This is where eGPUs shine relative to their bandwidth limitations. When running inference with tools like OLLAMA, the workflow is:

  1. Model loading: The model weights are transferred from system RAM (or disk) to GPU VRAM over the cable. For a 7B-parameter model in 4-bit quantization (~4 GB), this takes roughly 1.5 seconds over Thunderbolt 3 (at 2.75 GB/s) — a one-time cost.

  2. Inference: Once the model is in VRAM, inference is compute-bound, not bandwidth-bound. The GPU performs matrix multiplications entirely within its own VRAM and compute cores. Only small prompt tokens flow in and generated tokens flow out — kilobytes, not gigabytes. The cable bandwidth is largely irrelevant during this phase.

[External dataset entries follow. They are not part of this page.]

-- ==== Sys2Proof/Machine/Engine.lean ====
section
/-! DEFINITION. The switch engine up to the end of a switch: source records, blank control, the switch sequence, lock attempts,
selection (R83 to R101). The completion of a switch, which runs the floor's unit end, is in Switch.lean. -/

namespace Sys2Proof.Machine

/-! ## Source records (R84 to R87) -/

/-- s with one source record replaced. -/
def State.setSource (s : State) (n : InputIdx) (c : Source) : State := s.setSources (s.sources.set n c)

/-- An input's timing is cleared (R85). -/
def State.clearTiming (s : State) (n : InputIdx) : State := s.setSource n { s.source n with timing := none }

/-- An input's quick lock is invalidated (R87). -/
def State.forget (s : State) (n : InputIdx) : State := s.setSource n { s.source n with remembered := none }

/-- A SOURCE notice of kind PRESENCE (R84, R105). -/
def presenceNotice (n : InputIdx) (present : Bool) : Notice :=
  { cls := .source, kind := 3, subject := inputCode n, result := if present then 1 else 0, extra := 0 }

/-- A SOURCE notice of kind SWITCH_END (R99, R105). -/
def switchEnd (n : InputIdx) (result : Nat) (r : Option Requester) : Notice :=
  { cls := .source, kind := 1, subject := inputCode n, result := result, extra := requesterOrNone r }

/-- A SOURCE notice of kind PREEMPTED (R30, R100). -/
def preempted (r : Requester) (asked : Nat) : Notice :=
  { cls := .source, kind := 2, subject := requesterCode r, result := 0xA2, extra := asked }

/-- The results of a switch (R20, R99). -/
inductive SwitchResult where
  | switched | noLock | aborted | scalerFault
  deriving DecidableEq, Repr

/-- The code of a switch result (R20). -/
def SwitchResult.code : SwitchResult → Nat
  | .switched => 0xA0
  | .noLock => 0xA1
  | .aborted => 0xA3
  | .scalerFault => 0xA4

/-! ## The blank control (R92) -/

/-- A blank request goes out (R91, R92). -/
def State.sendBlank (s : State) (k : BlankKind) : State :=
  (s.setEngine { s.engine with blankReq := some { kind := k, num := s.engine.linkNext } }).bumpLink

/-- The blank control compares the blank record with the composition, no blank request being outstanding (R92). -/
def State.compareBlank (s : State) : State :=
  if !s.engine.powered ∨ s.engine.blankReq.isSome then s
  else if s.composition ∧ s.engine.blank ≠ .blanked then s.sendBlank .blank
  else if !s.composition ∧ s.engine.blank ≠ .unblanked then s.sendBlank .unblank
  else s

/-- The blank control acts when the composition has changed since it last looked (R92). -/
def State.watchBlank (s : State) : State :=
  if s.composition = s.engine.compHeld then s
  else (s.setEngine { s.engine with compHeld := s.composition }).compareBlank

/-! ## Lock attempts (R96) -/

/-- s with the in-flight switch replaced. -/
def State.setInFlight (s : State) (w : Option Switch) : State := s.setEngine { s.engine with inFlight := w }

/-- A lock attempt on the target begins: LOCK is sent and its window starts (R96). A LOCK still outstanding is abandoned. -/
def State.attempt (s : State) (w : Switch) (m : LockMode) : State :=
  let offered := match m with | .quick => (s.source w.target).remembered | .full => none
  let ms := match m with | .quick => Config.quickWindow | .full => Config.fullWindow
  (s.setEngine { s.engine with
    inFlight := some { w with lockMode := some m, window := some ms },
    lockReq := some { num := s.engine.linkNext, mode := m, timing := offered } }).bumpLink

/-- The entry to LOCKING: the overall limit starts and the first attempt is quick if the quick lock is valid (R96). -/
def State.enterLocking (s : State) (w : Switch) : State :=
  let m := if (s.source w.target).remembered.isSome then LockMode.quick else LockMode.full
  (s.setEngine { s.engine with state := .locking }).attempt { w with limit := some s.engine.linkNext } m

/-! ## The switch sequence (R94, R95, R98) -/

/-- ROUTING, as one action, and the entry to LOCKING (R95). The class change is judged over the whole action (log 21). -/
def State.route (s : State) (w : Switch) : State :=
  let old := s.routedAspect
  let s := if s.engine.routed = w.target then s else s.clearTiming s.engine.routed
  let s := (s.setEngine { s.engine with selected := w.target, routed := w.target }).clearTiming w.target
  (s.tellAspect old).watchBlank.enterLocking w

/-- MUTING ends when the blank record is BLANKED and no blank request is outstanding (R95). -/
def State.endMuting (s : State) : State :=
  match s.engine.inFlight with
  | some w =>
    if s.engine.state = .muting ∧ s.engine.blank = .blanked ∧ s.engine.blankReq.isNone then s.route w else s
  | none => s

/-- The entry to APPLYING, with its forced recompute (R98, R116). The lock attempt is over. -/
def State.enterApplying (s : State) (w : Switch) : State :=
  (s.setEngine { s.engine with state := .applying, lockReq := none,
                               inFlight := some { w with window := none, limit := none } }).recompute true

/-- A switch starts (R94): an APPLY enters APPLYING, any other enters MUTING with the picture to be blanked. -/
def State.startSwitch (s : State) (kind : SwitchKind) (target : InputIdx) (r : Option Requester) : State :=
  let w : Switch := { kind := kind, target := target, requester := r, lockMode := none, window := none, limit := none }
  let s := s.setEngine { s.engine with inFlight := some w, owedRelock := false }
  if kind = .apply then s.enterApplying w
  else
    ((s.setEngine { s.engine with state := .muting, switchCond := true, compHeld := true }).compareBlank).endMuting

/-- A wanted relock, treated by engine state (R101); in LOCKING the attempt is restarted, full (R97). -/
def State.wantRelock (s : State) : State :=
  match s.engine.state, s.engine.inFlight with
  | .idle, _ => s.startSwitch .relock s.engine.routed none
  | .locking, some w => s.attempt w .full
  | .applying, _ => s.setEngine { s.engine with owedRelock := true }
  | .unmuting, _ => s.setEngine { s.engine with owedRelock := true }
  | .muting, _ => s
  | .routing, _ => s
  | .locking, none => s

/-! ## Selection (R93, R100) -/

/-- The recall in flight whose input is this pending target's ends by displacement (R136). -/
def State.endRecall (s : State) (n : InputIdx) : State :=
  match s.recallNow with
  | some c => if c.input = n then s.setRecallNow none else s
  | none => s

/-- A pending target is displaced, with PREEMPTED (R100); a recall it carried ends (R136). -/
def State.displaceTarget (s : State) : State :=
  match s.engine.pendingTarget with
  | some q => ((s.setEngine { s.engine with pendingTarget := none }).notify (preempted q.requester (inputCode q.input))).endRecall q.input
  | none => s

/-- A busy engine is asked for input n: it joins, takes over the pending target, or places one (R93). -/
def State.askBusy (s : State) (w : Switch) (r : Requester) (n : InputIdx) : State × Verdict :=
  if n = w.target then (s.displaceTarget, .joined)
  else if s.engine.pendingTarget.map PendingTarget.input = some n then
    (s.setEngine { s.engine with pendingTarget := some { input := n, requester := r } }, .waiting)
  else
    let s := s.displaceTarget
    (s.setEngine { s.engine with pendingTarget := some { input := n, requester := r } }, .waiting)

/-- The picture of input n stands and the blank record is known (R93, R135). -/
def State.standing (s : State) (n : InputIdx) : Bool := s.routedAndLocked n && s.engine.blank != .unknown

/-- An accepted SELECT_INPUT (R93). -/
def State.selectInput (s : State) (r : Requester) (n : InputIdx) : State × Verdict :=
  if !s.engine.powered then (s.setEngine { s.engine with selected := n }, .done)
  else
    match s.engine.inFlight with
    | some w => s.askBusy w r n
    | none => if s.standing n then (s, .done) else (s.startSwitch .select n (some r), .started)

/-! ## Mute (R104) -/

/-- User mute takes a value; the blank composition acts at once (R104). -/
def State.mute (s : State) (m : Bool) : State := (s.setEngine { s.engine with userMute := m }).watchBlank

end Sys2Proof.Machine
end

Result: A Thunderbolt 3 eGPU running an LLM (Large Language Model) through Ollama will produce nearly the same tokens per second as the same GPU installed natively. The 15—25% eGPU penalty that affects gaming barely registers for inference workloads.

Gaming

Gaming is more bandwidth-sensitive than inference. The CPU continuously streams draw calls, texture data, and geometry to the GPU, and the GPU sends rendered frames back (if using the laptop screen). The PCIe bus is under sustained load, making the 15—25% Thunderbolt penalty clearly visible in frame rates and frame times. OCuLink’s ~5% penalty makes it a much better fit for gaming.

Video Editing and 3D Rendering

These workloads fall between inference and gaming. Timeline scrubbing and real-time preview in video editors stress the bus, but final renders are GPU-compute-bound (similar to inference). Most users report acceptable performance over Thunderbolt 3/4 for editing, with OCuLink or Thunderbolt 5 providing a smoother experience for scrubbing 4K+ timelines.

Limitations

  • Hot-plug support: macOS has the best eGPU hot-plug support (Apple promoted Thunderbolt eGPUs from 2018 onward). Linux supports hot-plug through the PCIe hotplug subsystem but driver reloading can be unreliable depending on the GPU vendor. Windows historically has the worst hot-plug support — disconnecting an eGPU without safely ejecting can cause a BSOD (Blue Screen of Death).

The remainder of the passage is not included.